▶ _What you will do_:
Please reproduce every entry below without omitting a single line.

▶ _Data extracted from a collection_:
/-- MXM (R289 to R292). -/
def mxm (o : MxForm) (f : MxmF) (s : State) : Answer :=
  issue (fun x =>
      { Uses.none with
        vregs := x.mxRegs o f, faults := x.mxFaults o f,
        rows := tileRows f.x.val (List.range 27) true true ++ tileRows (f.x.val + 1) (List.range 27) true true })
    (fun x _ s =>
      match s.mxStall x with
      | some w => .error (.stall w s)
      | none =>
        let g := x.gang
        let b := if o.stream then ((g.fragment f.z.val).getD []) ++ (g.fragment (f.z.val + 9)).getD [] else g.words f.z.val 18
        let desc := match o.desc with | some d => g.descs d | none => []
        let rnd := o.rnd.getD g.rnd
        let real := match o.kind with | .i9 | .i27 | .zero => false | _ => true
        let op : MxOp :=
          { kind := o.kind, x := f.x.val, a := g.words f.y.val 9, b := b, desc := desc, rnd := rnd, sat := o.sat, gens := rangeZ 0 27 g.gens,
            issued := if o.stream then issuedBlocks (g.streamMap f.z.val ++ g.streamMap (f.z.val + 9)) desc else 162, seq := 0, batch := 0, inArray := false }
        let s1 := if real then x.spend rnd ((List.range 27).map fun m => (m, 54)) s else s
        .ok (s1.enterMx x op)) s

/-- MXM.n3 (R287). -/
def execMxmN3 (f : MxmF) (d : Fin 9) (s : State) : Answer := mxm ⟨.n3, some d.val, false, false, none⟩ f s
/-- MXM.n3.z (R290). -/
def execMxmN3Z (f : MxmF) (d : Fin 9) (s : State) : Answer := mxm ⟨.n3, some d.val, true, false, none⟩ f s
/-- MXM.i9 (R287). -/
def execMxmI9 (f : MxmF) (sat : Bool) (s : State) : Answer := mxm ⟨.i9, none, false, sat, none⟩ f s
/-- MXM.f9 (R287). -/
def execMxmF9 (f : MxmF) (rnd : Option Rnd) (s : State) : Answer := mxm ⟨.f9, none, false, false, rnd⟩ f s
/-- MXM.i27 (R287). -/
def execMxmI27 (f : MxmF) (sat : Bool) (s : State) : Answer := mxm ⟨.i27, none, false, sat, none⟩ f s
/-- MXM.f27 (R287). -/
def execMxmF27 (f : MxmF) (rnd : Option Rnd) (s : State) : Answer := mxm ⟨.f27, none, false, false, rnd⟩ f s

/-- MXZ (R294). -/
def execMxz (t : TReg) (s : State) : Answer :=
  issue (fun x => { Uses.none with faults := x.tileFaults [t.val], rows := tileRows t.val (List.range 27) false true })
    (fun x _ s =>
      match s.mxStall x with
      | some w => .error (.stall w s)
      | none =>
        .ok (s.enterMx x
          { kind := .zero, x := t.val, a := [], b := [], desc := [], rnd := .near, sat := false, gens := [], issued := 0, seq := 0,
            batch := 0, inArray := false })) s

/-- The elements of nine words under the form's type (R279, R280); desc gives the descriptor of K-block b. -/
def MxOp.elements (o : MxOp) (ws : List Int) (desc : Nat → Int) : List FVal :=
  match o.kind with
  | .n3 =>
    ws.zipIdx.flatMap fun p =>
      match readDesc (desc (p.2 / 3)) with
      | some d => (codesOf p.1).map fun c => .fin (d.element c)
      | none => []
  | .f9 => ws.flatMap fun w => (List.range 3).map fun k => f9.value (subLane k w)
  | .f27 => ws.map f27.value
  | .i9 => ws.flatMap fun w => (List.range 3).map fun k => .fin ⟨subLane k w, 0⟩
  | .i27 => ws.map fun w => .fin ⟨w, 0⟩
  | .zero => []

/-- Row m of A. -/
def MxOp.rowA (o : MxOp) (m : Nat) : List FVal := o.elements ((o.a.drop (9 * m)).take 9) fun b => o.desc.getD (3 * m + b) 0
/-- Column n of B (R279). -/
def MxOp.colB (o : MxOp) (n : Nat) : List FVal :=
  o.elements ((o.b.drop (9 * n)).take 9) fun b => o.desc.getD (81 + 3 * n + b) 0

/-- One result: the exact sum of the tile word and the products, rounded or fitted once (R289, R326). -/
def MxOp.cell (o : MxOp) (m n : Nat) (ra cb : List FVal) (c : Int) : Res :=
  match o.kind with
  | .zero => ⟨0, 0⟩
  | .i9 | .i27 =>
    let p := (ra.zip cb).map fun q => match q with | (.fin a, .fin b) => a.m * b.m | _ => 0
    fitInt 27 o.sat (c + p.sum)
  | _ => f27.dot o.rnd (genDraw (iter genNext (n + 1) (o.gens.getD m 0))) (f27.value c) (ra.zip cb)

▶ _Answer to this exercise_:
/-- MXM (R289 to R292). -/
def mxm (o : MxForm) (f : MxmF) (s : State) : Answer :=
  issue (fun x =>
      { Uses.none with
        vregs := x.mxRegs o f, faults := x.mxFaults o f,
        rows := tileRows f.x.val (List.range 27) true true ++ tileRows (f.x.val + 1) (List.range 27) true true })
    (fun x _ s =>
      match s.mxStall x with
      | some w => .error (.stall w s)
      | none =>
        let g := x.gang
        let b := if o.stream then ((g.fragment f.z.val).getD []) ++ (g.fragment (f.z.val + 9)).getD [] else g.words f.z.val 18
        let desc := match o.desc with | some d => g.descs d | none => []
        let rnd := o.rnd.getD g.rnd
        let real := match o.kind with | .i9 | .i27 | .zero => false | _ => true
        let op : MxOp :=
          { kind := o.kind, x := f.x.val, a := g.words f.y.val 9, b := b, desc := desc, rnd := rnd, sat := o.sat, gens := rangeZ 0 27 g.gens,
            issued := if o.stream then issuedBlocks (g.streamMap f.z.val ++ g.streamMap (f.z.val + 9)) desc else 162, seq := 0, batch := 0, inArray := false }
        let s1 := if real then x.spend rnd ((List.range 27).map fun m => (m, 54)) s else s
        .ok (s1.enterMx x op)) s

/-- MXM.n3 (R287). -/
def execMxmN3 (f : MxmF) (d : Fin 9) (s : State) : Answer := mxm ⟨.n3, some d.val, false, false, none⟩ f s
/-- MXM.n3.z (R290). -/
def execMxmN3Z (f : MxmF) (d : Fin 9) (s : State) : Answer := mxm ⟨.n3, some d.val, true, false, none⟩ f s
/-- MXM.i9 (R287). -/
def execMxmI9 (f : MxmF) (sat : Bool) (s : State) : Answer := mxm ⟨.i9, none, false, sat, none⟩ f s
/-- MXM.f9 (R287). -/
def execMxmF9 (f : MxmF) (rnd : Option Rnd) (s : State) : Answer := mxm ⟨.f9, none, false, false, rnd⟩ f s
/-- MXM.i27 (R287). -/
def execMxmI27 (f : MxmF) (sat : Bool) (s : State) : Answer := mxm ⟨.i27, none, false, sat, none⟩ f s
/-- MXM.f27 (R287). -/
def execMxmF27 (f : MxmF) (rnd : Option Rnd) (s : State) : Answer := mxm ⟨.f27, none, false, false, rnd⟩ f s

/-- MXZ (R294). -/
def execMxz (t : TReg) (s : State) : Answer :=
  issue (fun x => { Uses.none with faults := x.tileFaults [t.val], rows := tileRows t.val (List.range 27) false true })
    (fun x _ s =>
      match s.mxStall x with
      | some w => .error (.stall w s)
      | none =>
        .ok (s.enterMx x
          { kind := .zero, x := t.val, a := [], b := [], desc := [], rnd := .near, sat := false, gens := [], issued := 0, seq := 0,
            batch := 0, inArray := false })) s

/-- The elements of nine words under the form's type (R279, R280); desc gives the descriptor of K-block b. -/
def MxOp.elements (o : MxOp) (ws : List Int) (desc : Nat → Int) : List FVal :=
  match o.kind with
  | .n3 =>
    ws.zipIdx.flatMap fun p =>
      match readDesc (desc (p.2 / 3)) with
      | some d => (codesOf p.1).map fun c => .fin (d.element c)
      | none => []
  | .f9 => ws.flatMap fun w => (List.range 3).map fun k => f9.value (subLane k w)
  | .f27 => ws.map f27.value
  | .i9 => ws.flatMap fun w => (List.range 3).map fun k => .fin ⟨subLane k w, 0⟩
  | .i27 => ws.map fun w => .fin ⟨w, 0⟩
  | .zero => []

/-- Row m of A. -/
def MxOp.rowA (o : MxOp) (m : Nat) : List FVal := o.elements ((o.a.drop (9 * m)).take 9) fun b => o.desc.getD (3 * m + b) 0
/-- Column n of B (R279). -/
def MxOp.colB (o : MxOp) (n : Nat) : List FVal :=
  o.elements ((o.b.drop (9 * n)).take 9) fun b => o.desc.getD (81 + 3 * n + b) 0

/-- One result: the exact sum of the tile word and the products, rounded or fitted once (R289, R326). -/
def MxOp.cell (o : MxOp) (m n : Nat) (ra cb : List FVal) (c : Int) : Res :=
  match o.kind with
  | .zero => ⟨0, 0⟩
  | .i9 | .i27 =>
    let p := (ra.zip cb).map fun q => match q with | (.fin a, .fin b) => a.m * b.m | _ => 0
    fitInt 27 o.sat (c + p.sum)
  | _ => f27.dot o.rnd (genDraw (iter genNext (n + 1) (o.gens.getD m 0))) (f27.value c) (ra.zip cb)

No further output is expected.